----- Source records

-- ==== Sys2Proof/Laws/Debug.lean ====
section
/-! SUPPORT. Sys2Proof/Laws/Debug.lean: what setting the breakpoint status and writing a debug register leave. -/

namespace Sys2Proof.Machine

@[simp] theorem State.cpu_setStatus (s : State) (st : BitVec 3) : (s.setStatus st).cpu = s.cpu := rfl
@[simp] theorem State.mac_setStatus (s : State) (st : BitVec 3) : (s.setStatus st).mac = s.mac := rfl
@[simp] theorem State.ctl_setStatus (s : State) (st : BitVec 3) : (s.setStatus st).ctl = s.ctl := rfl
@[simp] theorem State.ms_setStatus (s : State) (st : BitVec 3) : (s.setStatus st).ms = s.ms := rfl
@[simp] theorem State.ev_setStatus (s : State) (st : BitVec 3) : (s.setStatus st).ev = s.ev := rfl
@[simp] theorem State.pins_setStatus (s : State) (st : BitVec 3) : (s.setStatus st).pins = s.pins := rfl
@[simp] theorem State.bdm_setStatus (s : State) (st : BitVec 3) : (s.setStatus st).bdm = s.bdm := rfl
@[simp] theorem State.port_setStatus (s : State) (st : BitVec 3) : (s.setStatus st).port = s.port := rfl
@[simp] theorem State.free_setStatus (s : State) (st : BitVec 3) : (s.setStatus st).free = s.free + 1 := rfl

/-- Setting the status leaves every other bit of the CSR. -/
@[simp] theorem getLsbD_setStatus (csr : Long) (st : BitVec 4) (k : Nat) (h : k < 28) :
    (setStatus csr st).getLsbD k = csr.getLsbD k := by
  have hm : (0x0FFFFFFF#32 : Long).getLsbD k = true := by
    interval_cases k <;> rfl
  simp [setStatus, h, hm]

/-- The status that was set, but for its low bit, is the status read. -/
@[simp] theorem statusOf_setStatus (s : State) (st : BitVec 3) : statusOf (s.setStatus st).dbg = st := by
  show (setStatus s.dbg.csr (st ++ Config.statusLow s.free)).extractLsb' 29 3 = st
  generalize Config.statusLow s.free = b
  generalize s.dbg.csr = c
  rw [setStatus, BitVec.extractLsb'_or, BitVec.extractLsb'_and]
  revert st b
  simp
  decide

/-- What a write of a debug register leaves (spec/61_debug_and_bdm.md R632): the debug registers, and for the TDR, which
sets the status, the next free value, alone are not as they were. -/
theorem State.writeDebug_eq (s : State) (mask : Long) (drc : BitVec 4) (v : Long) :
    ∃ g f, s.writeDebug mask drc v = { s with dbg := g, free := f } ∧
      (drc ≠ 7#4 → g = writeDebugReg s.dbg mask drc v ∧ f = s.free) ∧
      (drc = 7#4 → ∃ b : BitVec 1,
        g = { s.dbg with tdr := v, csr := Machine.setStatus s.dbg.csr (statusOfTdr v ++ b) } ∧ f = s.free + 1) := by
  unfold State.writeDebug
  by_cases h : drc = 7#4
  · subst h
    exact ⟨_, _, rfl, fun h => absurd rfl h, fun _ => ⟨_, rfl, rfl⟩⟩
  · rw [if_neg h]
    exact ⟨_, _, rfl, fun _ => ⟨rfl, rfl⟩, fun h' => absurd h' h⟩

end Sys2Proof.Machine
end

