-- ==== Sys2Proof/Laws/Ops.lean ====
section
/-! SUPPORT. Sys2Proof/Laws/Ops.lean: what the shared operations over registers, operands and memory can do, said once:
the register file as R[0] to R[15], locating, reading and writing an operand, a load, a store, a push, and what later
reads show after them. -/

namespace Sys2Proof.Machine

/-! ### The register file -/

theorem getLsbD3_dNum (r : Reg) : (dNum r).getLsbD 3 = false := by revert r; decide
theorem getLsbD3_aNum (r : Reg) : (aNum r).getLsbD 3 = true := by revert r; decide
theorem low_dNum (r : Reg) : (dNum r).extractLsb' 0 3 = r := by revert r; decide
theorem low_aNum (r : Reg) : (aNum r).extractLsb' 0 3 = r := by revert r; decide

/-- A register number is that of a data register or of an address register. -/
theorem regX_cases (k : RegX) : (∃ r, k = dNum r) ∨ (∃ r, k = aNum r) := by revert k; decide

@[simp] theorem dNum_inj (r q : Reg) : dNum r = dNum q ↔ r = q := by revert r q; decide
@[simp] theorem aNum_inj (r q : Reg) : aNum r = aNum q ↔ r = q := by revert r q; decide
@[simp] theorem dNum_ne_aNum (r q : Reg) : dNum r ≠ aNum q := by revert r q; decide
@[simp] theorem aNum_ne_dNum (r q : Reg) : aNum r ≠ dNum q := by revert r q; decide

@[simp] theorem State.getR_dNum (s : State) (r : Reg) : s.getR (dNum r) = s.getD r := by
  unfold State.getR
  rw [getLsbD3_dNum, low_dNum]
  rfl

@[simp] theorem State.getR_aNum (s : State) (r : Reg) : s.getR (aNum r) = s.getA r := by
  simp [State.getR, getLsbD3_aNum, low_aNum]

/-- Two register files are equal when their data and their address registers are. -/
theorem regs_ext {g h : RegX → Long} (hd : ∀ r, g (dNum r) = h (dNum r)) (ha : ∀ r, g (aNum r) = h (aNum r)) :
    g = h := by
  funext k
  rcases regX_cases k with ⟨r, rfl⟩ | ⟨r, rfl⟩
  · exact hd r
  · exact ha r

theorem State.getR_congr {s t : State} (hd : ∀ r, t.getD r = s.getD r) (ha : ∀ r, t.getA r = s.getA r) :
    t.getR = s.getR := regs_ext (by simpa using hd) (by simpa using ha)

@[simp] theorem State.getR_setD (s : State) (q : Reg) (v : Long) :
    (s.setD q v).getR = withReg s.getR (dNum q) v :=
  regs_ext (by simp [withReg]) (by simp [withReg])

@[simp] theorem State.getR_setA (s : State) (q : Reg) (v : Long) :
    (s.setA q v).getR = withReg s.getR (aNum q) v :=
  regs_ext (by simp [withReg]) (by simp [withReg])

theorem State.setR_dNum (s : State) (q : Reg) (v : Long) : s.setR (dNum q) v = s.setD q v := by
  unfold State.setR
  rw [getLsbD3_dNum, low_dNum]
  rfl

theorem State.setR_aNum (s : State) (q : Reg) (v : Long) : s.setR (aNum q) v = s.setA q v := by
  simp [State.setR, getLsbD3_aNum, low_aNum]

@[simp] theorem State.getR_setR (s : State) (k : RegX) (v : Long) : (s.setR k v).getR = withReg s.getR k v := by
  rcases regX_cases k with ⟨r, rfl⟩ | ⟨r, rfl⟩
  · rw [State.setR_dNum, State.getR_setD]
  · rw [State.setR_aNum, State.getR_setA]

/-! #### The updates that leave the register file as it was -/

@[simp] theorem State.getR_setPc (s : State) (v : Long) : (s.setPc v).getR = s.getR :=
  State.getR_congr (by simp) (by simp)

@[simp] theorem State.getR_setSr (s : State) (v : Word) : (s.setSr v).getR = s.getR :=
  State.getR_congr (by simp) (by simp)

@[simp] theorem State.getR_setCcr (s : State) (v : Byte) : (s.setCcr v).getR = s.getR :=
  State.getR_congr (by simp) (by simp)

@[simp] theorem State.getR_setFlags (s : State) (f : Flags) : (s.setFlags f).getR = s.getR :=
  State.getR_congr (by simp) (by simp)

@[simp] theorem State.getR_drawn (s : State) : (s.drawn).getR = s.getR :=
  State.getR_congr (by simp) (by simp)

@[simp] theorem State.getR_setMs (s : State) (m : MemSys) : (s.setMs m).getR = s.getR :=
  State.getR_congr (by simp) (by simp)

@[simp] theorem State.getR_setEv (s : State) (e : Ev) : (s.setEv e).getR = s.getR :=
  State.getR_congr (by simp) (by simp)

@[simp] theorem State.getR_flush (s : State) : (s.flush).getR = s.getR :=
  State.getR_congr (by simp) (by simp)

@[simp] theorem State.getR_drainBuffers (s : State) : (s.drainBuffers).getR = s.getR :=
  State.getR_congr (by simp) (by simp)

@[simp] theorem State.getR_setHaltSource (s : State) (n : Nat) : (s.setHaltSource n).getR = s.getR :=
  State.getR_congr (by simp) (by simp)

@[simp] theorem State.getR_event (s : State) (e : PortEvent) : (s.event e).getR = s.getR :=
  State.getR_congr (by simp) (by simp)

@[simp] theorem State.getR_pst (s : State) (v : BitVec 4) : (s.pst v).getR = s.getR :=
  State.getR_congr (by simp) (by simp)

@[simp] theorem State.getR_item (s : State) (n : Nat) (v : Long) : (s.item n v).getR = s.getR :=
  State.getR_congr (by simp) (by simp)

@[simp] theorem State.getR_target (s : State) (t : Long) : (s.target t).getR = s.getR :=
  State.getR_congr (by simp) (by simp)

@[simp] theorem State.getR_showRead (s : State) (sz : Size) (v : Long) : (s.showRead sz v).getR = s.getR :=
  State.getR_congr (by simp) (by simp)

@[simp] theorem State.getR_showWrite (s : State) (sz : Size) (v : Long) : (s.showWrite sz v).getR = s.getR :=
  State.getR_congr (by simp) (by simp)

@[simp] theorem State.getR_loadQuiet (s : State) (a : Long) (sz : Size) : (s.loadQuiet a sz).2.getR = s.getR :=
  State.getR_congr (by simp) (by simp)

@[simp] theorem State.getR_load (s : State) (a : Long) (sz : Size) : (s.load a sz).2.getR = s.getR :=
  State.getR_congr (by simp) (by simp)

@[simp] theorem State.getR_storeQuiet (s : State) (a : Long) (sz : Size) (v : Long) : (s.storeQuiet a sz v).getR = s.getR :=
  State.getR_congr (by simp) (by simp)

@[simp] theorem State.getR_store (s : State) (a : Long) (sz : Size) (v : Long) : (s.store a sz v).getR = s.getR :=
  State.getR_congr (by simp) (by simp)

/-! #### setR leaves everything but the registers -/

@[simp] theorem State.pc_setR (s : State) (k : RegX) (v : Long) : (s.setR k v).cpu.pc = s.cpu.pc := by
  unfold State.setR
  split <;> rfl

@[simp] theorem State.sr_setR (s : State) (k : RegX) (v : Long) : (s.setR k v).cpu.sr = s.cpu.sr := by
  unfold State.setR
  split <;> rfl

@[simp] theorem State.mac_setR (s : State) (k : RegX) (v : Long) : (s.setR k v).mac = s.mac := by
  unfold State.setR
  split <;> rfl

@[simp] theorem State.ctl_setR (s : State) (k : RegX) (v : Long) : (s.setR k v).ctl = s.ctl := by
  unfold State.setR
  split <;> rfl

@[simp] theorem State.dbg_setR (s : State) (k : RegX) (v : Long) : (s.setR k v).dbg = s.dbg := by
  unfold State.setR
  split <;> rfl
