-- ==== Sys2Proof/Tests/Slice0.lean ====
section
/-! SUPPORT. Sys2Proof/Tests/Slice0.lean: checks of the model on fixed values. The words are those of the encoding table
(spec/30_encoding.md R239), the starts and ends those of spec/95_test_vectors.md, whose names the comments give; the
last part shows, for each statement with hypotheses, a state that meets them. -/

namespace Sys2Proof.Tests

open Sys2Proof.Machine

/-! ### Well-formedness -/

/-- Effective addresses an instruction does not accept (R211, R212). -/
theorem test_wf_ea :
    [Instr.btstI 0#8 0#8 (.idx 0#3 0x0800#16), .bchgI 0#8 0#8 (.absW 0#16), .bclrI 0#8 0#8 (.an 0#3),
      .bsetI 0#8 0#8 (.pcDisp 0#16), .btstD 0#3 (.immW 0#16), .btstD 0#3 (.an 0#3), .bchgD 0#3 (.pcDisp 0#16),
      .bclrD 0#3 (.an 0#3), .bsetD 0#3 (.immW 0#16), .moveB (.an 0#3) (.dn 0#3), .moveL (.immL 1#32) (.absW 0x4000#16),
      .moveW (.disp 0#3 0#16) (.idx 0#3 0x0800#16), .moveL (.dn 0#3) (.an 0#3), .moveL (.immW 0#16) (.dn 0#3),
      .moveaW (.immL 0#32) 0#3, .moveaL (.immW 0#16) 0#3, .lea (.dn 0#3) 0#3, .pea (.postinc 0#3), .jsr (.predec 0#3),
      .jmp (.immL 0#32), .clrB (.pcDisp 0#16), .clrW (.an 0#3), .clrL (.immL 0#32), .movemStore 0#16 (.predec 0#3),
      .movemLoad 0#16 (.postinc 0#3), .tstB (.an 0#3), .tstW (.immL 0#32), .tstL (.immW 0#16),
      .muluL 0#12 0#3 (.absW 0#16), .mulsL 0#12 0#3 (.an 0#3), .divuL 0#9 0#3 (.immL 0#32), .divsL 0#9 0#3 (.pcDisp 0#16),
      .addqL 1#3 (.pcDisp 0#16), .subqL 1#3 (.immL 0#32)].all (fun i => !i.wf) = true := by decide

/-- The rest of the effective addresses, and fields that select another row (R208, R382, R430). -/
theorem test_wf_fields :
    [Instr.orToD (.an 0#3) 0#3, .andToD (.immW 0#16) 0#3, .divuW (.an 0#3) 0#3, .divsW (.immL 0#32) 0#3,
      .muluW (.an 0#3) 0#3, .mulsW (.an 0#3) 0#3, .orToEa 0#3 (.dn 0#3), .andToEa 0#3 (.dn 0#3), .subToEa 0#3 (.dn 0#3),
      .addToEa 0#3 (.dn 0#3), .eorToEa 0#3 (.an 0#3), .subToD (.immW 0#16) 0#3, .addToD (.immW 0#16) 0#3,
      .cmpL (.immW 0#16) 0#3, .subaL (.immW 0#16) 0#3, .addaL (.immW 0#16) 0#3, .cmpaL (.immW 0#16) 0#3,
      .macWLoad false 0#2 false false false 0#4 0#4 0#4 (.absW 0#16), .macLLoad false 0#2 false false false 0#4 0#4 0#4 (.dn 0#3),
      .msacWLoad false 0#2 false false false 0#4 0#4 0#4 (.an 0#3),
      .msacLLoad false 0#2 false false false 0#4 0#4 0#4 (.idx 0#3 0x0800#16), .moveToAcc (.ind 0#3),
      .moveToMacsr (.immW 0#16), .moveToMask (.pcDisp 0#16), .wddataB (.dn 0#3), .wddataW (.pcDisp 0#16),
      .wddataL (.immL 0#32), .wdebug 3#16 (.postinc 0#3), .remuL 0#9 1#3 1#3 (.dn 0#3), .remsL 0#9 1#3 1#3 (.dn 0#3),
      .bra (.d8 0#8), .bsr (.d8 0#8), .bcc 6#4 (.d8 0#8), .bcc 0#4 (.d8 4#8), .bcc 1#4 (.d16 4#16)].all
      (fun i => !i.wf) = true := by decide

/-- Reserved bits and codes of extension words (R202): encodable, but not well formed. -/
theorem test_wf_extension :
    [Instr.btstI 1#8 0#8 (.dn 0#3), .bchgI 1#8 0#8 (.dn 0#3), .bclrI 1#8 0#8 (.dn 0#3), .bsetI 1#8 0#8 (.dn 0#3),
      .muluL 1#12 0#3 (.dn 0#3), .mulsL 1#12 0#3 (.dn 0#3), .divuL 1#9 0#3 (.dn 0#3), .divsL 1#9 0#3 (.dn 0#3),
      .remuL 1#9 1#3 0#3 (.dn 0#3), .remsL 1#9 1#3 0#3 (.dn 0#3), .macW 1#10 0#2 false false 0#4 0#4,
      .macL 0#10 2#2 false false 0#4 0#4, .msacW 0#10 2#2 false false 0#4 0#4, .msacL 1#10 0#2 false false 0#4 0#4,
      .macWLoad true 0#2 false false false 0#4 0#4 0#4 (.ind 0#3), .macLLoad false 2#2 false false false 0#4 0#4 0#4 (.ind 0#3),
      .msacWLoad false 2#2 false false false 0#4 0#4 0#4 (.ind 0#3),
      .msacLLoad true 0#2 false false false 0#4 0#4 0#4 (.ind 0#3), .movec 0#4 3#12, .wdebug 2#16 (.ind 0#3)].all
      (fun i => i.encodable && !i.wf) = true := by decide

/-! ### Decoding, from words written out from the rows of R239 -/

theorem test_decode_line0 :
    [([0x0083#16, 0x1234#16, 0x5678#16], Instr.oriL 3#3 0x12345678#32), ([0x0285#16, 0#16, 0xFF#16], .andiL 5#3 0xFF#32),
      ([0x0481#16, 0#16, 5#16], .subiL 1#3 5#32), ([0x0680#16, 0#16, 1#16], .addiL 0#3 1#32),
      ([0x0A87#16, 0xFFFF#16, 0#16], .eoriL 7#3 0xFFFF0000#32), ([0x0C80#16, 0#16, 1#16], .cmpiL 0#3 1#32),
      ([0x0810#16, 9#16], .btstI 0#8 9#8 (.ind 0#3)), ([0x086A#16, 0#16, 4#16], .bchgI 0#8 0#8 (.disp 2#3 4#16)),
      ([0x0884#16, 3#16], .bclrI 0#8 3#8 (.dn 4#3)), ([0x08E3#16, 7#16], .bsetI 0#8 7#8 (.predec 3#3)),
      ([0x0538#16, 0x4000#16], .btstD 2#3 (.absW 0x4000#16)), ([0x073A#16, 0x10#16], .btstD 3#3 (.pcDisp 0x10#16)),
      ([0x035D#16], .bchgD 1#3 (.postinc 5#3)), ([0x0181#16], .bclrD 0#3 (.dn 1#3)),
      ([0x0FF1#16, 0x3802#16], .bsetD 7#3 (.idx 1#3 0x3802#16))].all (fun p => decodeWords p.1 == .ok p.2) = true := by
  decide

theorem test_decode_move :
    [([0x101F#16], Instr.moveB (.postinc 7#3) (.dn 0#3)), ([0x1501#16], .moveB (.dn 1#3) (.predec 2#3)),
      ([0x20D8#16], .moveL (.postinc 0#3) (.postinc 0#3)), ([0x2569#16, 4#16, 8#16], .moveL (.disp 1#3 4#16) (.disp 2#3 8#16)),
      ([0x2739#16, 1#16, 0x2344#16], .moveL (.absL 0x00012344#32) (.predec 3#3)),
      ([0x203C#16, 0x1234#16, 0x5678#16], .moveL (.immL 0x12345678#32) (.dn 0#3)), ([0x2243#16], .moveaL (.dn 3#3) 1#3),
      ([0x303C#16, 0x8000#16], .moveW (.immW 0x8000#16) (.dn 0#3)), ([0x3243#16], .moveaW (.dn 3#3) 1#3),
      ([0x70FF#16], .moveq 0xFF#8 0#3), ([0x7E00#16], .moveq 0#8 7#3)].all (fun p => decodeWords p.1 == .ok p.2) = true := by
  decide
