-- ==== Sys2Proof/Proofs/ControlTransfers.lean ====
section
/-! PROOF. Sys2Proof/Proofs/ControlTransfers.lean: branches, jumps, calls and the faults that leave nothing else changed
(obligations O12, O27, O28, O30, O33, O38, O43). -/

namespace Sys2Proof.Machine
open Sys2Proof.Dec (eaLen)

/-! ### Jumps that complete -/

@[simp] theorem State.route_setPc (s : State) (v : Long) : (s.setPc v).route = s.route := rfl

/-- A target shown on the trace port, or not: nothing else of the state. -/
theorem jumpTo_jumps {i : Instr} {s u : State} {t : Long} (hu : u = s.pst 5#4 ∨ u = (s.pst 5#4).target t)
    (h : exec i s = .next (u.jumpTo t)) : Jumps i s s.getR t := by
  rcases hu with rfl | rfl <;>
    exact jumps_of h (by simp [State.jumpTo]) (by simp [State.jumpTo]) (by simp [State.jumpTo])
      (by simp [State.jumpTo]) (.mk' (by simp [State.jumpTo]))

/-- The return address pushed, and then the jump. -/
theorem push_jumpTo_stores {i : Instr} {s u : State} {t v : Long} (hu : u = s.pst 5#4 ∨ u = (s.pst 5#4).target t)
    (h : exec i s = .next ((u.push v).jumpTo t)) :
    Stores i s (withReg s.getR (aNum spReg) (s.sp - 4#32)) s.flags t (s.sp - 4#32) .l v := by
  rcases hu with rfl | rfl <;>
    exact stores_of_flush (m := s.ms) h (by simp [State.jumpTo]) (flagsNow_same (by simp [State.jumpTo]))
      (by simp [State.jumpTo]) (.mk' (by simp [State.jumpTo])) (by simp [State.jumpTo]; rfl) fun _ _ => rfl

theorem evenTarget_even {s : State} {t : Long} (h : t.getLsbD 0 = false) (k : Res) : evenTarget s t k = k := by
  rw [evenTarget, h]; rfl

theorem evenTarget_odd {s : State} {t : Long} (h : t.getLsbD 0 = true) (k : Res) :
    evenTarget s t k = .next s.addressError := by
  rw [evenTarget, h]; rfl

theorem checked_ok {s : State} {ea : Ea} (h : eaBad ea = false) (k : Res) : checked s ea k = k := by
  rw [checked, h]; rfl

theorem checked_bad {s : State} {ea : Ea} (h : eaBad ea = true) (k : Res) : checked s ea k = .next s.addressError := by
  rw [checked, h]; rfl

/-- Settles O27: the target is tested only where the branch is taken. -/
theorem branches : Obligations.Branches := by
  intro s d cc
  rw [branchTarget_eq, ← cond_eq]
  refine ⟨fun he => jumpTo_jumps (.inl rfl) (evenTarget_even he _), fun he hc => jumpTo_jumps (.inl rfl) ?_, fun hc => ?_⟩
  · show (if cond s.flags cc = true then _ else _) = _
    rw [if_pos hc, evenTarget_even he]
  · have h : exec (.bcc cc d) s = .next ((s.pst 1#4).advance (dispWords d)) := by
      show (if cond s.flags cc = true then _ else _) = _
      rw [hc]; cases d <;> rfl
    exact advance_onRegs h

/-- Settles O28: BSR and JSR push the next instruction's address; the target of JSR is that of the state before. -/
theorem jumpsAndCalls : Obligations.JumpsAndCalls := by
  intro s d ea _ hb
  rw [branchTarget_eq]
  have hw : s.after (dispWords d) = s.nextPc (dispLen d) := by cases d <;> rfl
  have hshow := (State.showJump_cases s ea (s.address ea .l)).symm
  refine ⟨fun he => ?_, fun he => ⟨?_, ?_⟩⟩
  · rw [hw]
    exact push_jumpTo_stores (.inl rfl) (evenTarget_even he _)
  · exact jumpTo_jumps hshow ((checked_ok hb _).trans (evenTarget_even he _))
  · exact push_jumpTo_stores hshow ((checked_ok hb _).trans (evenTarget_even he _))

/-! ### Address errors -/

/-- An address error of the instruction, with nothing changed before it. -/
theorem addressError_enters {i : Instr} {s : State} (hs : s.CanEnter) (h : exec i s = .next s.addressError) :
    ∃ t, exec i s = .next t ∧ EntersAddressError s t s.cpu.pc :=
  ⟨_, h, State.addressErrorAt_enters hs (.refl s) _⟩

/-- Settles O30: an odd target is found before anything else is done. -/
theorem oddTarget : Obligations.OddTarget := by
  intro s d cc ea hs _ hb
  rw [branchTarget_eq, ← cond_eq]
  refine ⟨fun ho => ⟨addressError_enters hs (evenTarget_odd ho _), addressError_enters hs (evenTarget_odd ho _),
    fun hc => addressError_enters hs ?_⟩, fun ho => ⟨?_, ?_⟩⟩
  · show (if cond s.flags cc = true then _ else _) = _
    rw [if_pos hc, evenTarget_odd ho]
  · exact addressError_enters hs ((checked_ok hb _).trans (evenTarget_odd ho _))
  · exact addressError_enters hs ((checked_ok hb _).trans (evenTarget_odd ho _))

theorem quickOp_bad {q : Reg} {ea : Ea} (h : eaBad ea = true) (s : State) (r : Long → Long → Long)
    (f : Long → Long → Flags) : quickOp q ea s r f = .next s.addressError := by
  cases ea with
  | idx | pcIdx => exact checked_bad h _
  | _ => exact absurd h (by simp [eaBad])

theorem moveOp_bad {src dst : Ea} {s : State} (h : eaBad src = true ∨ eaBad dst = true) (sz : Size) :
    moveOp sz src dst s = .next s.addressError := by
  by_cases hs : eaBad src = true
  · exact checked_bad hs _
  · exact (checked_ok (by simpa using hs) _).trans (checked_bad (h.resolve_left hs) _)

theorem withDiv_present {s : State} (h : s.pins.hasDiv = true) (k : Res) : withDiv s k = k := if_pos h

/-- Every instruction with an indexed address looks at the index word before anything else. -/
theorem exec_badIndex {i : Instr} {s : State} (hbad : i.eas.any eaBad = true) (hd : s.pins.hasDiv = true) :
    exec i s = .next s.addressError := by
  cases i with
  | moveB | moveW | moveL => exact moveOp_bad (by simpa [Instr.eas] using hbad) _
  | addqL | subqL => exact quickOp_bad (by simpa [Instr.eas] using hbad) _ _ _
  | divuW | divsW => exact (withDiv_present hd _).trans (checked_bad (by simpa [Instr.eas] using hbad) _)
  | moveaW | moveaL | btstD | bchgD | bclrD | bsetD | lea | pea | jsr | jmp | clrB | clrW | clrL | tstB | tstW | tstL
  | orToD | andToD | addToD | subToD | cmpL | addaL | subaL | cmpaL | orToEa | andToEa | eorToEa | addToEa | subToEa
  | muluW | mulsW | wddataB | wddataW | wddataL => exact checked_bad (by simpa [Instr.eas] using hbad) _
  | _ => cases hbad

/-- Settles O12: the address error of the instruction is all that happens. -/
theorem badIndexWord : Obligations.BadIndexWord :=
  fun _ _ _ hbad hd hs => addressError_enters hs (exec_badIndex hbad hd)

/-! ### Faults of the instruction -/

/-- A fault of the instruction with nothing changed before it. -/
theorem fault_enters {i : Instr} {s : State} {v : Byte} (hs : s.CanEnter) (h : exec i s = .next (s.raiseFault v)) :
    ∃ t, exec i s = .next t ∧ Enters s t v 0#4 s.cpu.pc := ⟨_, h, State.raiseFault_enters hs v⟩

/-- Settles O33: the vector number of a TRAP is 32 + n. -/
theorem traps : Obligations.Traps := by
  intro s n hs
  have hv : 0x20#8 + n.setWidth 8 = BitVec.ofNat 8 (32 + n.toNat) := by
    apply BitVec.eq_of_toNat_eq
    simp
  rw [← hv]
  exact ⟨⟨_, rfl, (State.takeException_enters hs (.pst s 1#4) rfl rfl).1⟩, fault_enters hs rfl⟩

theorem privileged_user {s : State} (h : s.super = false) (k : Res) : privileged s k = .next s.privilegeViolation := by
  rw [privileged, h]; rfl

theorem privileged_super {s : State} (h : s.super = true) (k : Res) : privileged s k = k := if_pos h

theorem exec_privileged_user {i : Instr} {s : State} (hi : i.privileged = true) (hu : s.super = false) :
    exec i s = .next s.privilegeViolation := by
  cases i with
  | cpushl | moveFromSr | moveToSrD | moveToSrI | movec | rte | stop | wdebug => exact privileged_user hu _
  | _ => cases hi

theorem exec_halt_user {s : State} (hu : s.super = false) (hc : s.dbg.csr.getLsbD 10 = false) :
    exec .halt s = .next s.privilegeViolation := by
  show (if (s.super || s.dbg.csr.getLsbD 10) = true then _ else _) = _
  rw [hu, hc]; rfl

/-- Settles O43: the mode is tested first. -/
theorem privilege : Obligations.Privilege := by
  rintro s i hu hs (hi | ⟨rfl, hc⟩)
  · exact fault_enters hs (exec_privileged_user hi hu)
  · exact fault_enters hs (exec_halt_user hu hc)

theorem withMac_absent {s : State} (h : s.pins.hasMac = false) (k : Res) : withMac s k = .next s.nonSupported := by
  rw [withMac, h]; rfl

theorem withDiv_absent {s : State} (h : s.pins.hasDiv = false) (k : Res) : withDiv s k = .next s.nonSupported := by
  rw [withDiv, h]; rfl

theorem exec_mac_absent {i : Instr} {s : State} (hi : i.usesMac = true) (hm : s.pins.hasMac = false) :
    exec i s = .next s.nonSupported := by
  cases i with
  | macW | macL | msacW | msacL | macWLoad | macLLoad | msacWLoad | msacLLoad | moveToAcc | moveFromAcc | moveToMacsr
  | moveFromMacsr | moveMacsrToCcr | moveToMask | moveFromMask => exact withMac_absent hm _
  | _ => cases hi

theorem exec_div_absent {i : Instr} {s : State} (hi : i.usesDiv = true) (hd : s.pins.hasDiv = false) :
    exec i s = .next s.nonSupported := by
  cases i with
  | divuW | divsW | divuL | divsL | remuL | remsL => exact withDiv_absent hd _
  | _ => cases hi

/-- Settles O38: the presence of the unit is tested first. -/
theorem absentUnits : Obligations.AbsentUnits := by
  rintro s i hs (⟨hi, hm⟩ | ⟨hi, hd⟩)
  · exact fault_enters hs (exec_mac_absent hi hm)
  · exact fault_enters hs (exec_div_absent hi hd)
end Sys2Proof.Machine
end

----------

About this exercise: Once you reach the line with "(by simp [State.jumpTo]) (.mk' (by simp [State.jumpTo])) (by" in the data above, copy it and every line after it exactly, up to and including the line with "exact push_jumpTo_stores hshow".

Task answer:
      (by simp [State.jumpTo]) (.mk' (by simp [State.jumpTo])) (by simp [State.jumpTo]; rfl) fun _ _ => rfl

theorem evenTarget_even {s : State} {t : Long} (h : t.getLsbD 0 = false) (k : Res) : evenTarget s t k = k := by
  rw [evenTarget, h]; rfl

theorem evenTarget_odd {s : State} {t : Long} (h : t.getLsbD 0 = true) (k : Res) :
    evenTarget s t k = .next s.addressError := by
  rw [evenTarget, h]; rfl

theorem checked_ok {s : State} {ea : Ea} (h : eaBad ea = false) (k : Res) : checked s ea k = k := by
  rw [checked, h]; rfl

theorem checked_bad {s : State} {ea : Ea} (h : eaBad ea = true) (k : Res) : checked s ea k = .next s.addressError := by
  rw [checked, h]; rfl

/-- Settles O27: the target is tested only where the branch is taken. -/
theorem branches : Obligations.Branches := by
  intro s d cc
  rw [branchTarget_eq, ← cond_eq]
  refine ⟨fun he => jumpTo_jumps (.inl rfl) (evenTarget_even he _), fun he hc => jumpTo_jumps (.inl rfl) ?_, fun hc => ?_⟩
  · show (if cond s.flags cc = true then _ else _) = _
    rw [if_pos hc, evenTarget_even he]
  · have h : exec (.bcc cc d) s = .next ((s.pst 1#4).advance (dispWords d)) := by
      show (if cond s.flags cc = true then _ else _) = _
      rw [hc]; cases d <;> rfl
    exact advance_onRegs h

/-- Settles O28: BSR and JSR push the next instruction's address; the target of JSR is that of the state before. -/
theorem jumpsAndCalls : Obligations.JumpsAndCalls := by
  intro s d ea _ hb
  rw [branchTarget_eq]
  have hw : s.after (dispWords d) = s.nextPc (dispLen d) := by cases d <;> rfl
  have hshow := (State.showJump_cases s ea (s.address ea .l)).symm
  refine ⟨fun he => ?_, fun he => ⟨?_, ?_⟩⟩
  · rw [hw]
    exact push_jumpTo_stores (.inl rfl) (evenTarget_even he _)
  · exact jumpTo_jumps hshow ((checked_ok hb _).trans (evenTarget_even he _))
  · exact push_jumpTo_stores hshow ((checked_ok hb _).trans (evenTarget_even he _))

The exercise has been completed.